_Data for this task_:
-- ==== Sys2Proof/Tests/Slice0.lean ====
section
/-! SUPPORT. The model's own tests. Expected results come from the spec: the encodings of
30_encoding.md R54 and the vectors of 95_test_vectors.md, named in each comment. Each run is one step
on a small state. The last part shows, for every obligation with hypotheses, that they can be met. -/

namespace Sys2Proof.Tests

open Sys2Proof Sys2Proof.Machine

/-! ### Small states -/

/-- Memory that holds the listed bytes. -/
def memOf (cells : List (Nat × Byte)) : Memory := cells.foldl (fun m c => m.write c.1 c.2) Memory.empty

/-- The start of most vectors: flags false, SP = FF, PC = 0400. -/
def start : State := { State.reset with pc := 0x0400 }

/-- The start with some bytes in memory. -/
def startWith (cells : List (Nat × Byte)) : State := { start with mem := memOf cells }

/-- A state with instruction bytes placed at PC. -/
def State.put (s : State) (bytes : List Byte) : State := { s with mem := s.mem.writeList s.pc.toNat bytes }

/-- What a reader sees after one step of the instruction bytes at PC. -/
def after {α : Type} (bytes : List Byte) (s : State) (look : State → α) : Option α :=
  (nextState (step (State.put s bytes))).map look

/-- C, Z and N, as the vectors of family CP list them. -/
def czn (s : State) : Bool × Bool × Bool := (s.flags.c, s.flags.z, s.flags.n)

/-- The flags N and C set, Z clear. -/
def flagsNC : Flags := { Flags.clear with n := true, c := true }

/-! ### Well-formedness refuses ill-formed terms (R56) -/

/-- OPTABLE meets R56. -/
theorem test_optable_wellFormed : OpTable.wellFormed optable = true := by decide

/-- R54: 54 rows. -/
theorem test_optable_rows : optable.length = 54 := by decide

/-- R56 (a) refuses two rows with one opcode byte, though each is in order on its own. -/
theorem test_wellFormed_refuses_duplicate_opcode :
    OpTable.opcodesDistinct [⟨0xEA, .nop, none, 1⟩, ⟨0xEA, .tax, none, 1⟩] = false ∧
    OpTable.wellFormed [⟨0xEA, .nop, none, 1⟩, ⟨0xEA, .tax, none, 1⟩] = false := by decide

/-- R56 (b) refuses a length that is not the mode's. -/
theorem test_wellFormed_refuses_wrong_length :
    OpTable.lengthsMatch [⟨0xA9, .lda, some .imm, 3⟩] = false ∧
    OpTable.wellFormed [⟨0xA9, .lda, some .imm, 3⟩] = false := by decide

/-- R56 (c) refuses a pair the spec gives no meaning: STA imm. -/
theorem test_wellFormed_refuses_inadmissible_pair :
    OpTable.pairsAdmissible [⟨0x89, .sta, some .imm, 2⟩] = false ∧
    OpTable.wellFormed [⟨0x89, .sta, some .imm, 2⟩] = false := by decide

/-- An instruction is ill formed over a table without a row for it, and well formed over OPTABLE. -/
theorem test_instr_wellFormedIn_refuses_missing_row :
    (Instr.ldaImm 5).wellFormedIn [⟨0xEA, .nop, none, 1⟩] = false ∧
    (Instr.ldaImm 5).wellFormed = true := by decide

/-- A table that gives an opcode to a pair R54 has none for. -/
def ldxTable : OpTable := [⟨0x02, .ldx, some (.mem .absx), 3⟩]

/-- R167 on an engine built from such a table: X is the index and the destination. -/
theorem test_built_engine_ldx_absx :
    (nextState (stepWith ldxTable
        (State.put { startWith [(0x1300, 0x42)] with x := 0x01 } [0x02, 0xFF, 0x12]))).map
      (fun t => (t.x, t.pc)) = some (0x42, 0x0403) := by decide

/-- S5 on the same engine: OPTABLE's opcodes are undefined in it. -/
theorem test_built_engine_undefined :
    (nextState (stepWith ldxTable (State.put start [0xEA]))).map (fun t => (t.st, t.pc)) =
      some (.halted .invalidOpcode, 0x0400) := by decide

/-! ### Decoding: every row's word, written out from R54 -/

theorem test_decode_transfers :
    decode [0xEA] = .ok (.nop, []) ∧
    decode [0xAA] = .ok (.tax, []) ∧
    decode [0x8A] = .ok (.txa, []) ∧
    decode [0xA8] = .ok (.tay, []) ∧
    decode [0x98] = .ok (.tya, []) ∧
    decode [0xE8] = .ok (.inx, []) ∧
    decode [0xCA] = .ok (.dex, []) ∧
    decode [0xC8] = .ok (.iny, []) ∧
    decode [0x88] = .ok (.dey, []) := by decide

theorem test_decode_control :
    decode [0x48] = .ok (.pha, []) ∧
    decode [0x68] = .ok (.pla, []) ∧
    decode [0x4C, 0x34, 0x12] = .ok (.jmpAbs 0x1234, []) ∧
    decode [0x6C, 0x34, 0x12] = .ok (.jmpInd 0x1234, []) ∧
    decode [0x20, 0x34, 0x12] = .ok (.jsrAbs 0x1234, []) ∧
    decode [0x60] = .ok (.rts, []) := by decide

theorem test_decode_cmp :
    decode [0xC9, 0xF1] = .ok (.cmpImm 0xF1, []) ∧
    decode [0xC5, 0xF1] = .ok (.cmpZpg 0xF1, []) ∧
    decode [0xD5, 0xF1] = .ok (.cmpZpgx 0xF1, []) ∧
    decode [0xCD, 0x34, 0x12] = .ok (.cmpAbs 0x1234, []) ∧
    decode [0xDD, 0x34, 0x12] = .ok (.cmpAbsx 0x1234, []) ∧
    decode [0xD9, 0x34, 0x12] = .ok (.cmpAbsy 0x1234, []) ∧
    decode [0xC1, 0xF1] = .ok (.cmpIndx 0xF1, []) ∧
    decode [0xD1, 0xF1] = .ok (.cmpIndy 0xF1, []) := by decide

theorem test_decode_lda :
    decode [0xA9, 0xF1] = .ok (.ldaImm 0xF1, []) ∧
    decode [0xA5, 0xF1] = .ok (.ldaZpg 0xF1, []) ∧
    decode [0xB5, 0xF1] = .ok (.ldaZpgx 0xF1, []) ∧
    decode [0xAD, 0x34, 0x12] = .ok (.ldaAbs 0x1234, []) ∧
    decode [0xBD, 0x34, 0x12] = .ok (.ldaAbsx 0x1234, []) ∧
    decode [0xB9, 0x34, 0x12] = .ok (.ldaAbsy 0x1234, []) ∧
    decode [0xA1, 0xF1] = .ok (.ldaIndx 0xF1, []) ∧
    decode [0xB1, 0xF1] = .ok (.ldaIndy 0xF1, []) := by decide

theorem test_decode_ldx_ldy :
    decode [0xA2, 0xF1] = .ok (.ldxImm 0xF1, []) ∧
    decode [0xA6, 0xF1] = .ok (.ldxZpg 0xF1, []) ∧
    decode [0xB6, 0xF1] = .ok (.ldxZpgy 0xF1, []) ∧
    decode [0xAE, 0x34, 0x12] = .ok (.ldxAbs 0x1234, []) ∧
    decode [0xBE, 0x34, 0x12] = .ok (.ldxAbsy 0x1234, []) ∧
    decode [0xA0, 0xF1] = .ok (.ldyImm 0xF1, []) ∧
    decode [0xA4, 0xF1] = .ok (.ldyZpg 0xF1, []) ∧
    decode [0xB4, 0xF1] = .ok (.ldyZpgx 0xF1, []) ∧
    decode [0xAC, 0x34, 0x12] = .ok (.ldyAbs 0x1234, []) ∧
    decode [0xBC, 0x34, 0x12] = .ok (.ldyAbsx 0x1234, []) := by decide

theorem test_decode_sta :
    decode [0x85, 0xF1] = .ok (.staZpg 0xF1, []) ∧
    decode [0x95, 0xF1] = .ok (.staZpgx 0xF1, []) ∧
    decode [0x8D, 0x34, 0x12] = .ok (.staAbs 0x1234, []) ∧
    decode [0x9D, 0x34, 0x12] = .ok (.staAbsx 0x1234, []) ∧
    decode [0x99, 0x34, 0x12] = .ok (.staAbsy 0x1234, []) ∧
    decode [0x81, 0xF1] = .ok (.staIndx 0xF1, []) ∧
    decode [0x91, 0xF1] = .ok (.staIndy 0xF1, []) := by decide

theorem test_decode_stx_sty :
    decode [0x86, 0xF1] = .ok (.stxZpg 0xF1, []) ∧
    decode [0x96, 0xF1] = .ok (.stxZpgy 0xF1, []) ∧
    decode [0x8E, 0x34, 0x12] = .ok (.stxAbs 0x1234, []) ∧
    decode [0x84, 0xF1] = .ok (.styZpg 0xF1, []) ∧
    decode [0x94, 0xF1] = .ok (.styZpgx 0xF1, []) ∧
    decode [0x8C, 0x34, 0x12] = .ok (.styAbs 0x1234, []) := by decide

_What needs to be done_:
Above are some lines. Repeat exactly, and only, those from the line that has "decode [0xA1, 0xF1]" through the line that has "decode [0xBC, 0x34, 0x12]".

_Answer below_:
    decode [0xA1, 0xF1] = .ok (.ldaIndx 0xF1, []) ∧
    decode [0xB1, 0xF1] = .ok (.ldaIndy 0xF1, []) := by decide

theorem test_decode_ldx_ldy :
    decode [0xA2, 0xF1] = .ok (.ldxImm 0xF1, []) ∧
    decode [0xA6, 0xF1] = .ok (.ldxZpg 0xF1, []) ∧
    decode [0xB6, 0xF1] = .ok (.ldxZpgy 0xF1, []) ∧
    decode [0xAE, 0x34, 0x12] = .ok (.ldxAbs 0x1234, []) ∧
    decode [0xBE, 0x34, 0x12] = .ok (.ldxAbsy 0x1234, []) ∧
    decode [0xA0, 0xF1] = .ok (.ldyImm 0xF1, []) ∧
    decode [0xA4, 0xF1] = .ok (.ldyZpg 0xF1, []) ∧
    decode [0xB4, 0xF1] = .ok (.ldyZpgx 0xF1, []) ∧
    decode [0xAC, 0x34, 0x12] = .ok (.ldyAbs 0x1234, []) ∧
    decode [0xBC, 0x34, 0x12] = .ok (.ldyAbsx 0x1234, []) := by decide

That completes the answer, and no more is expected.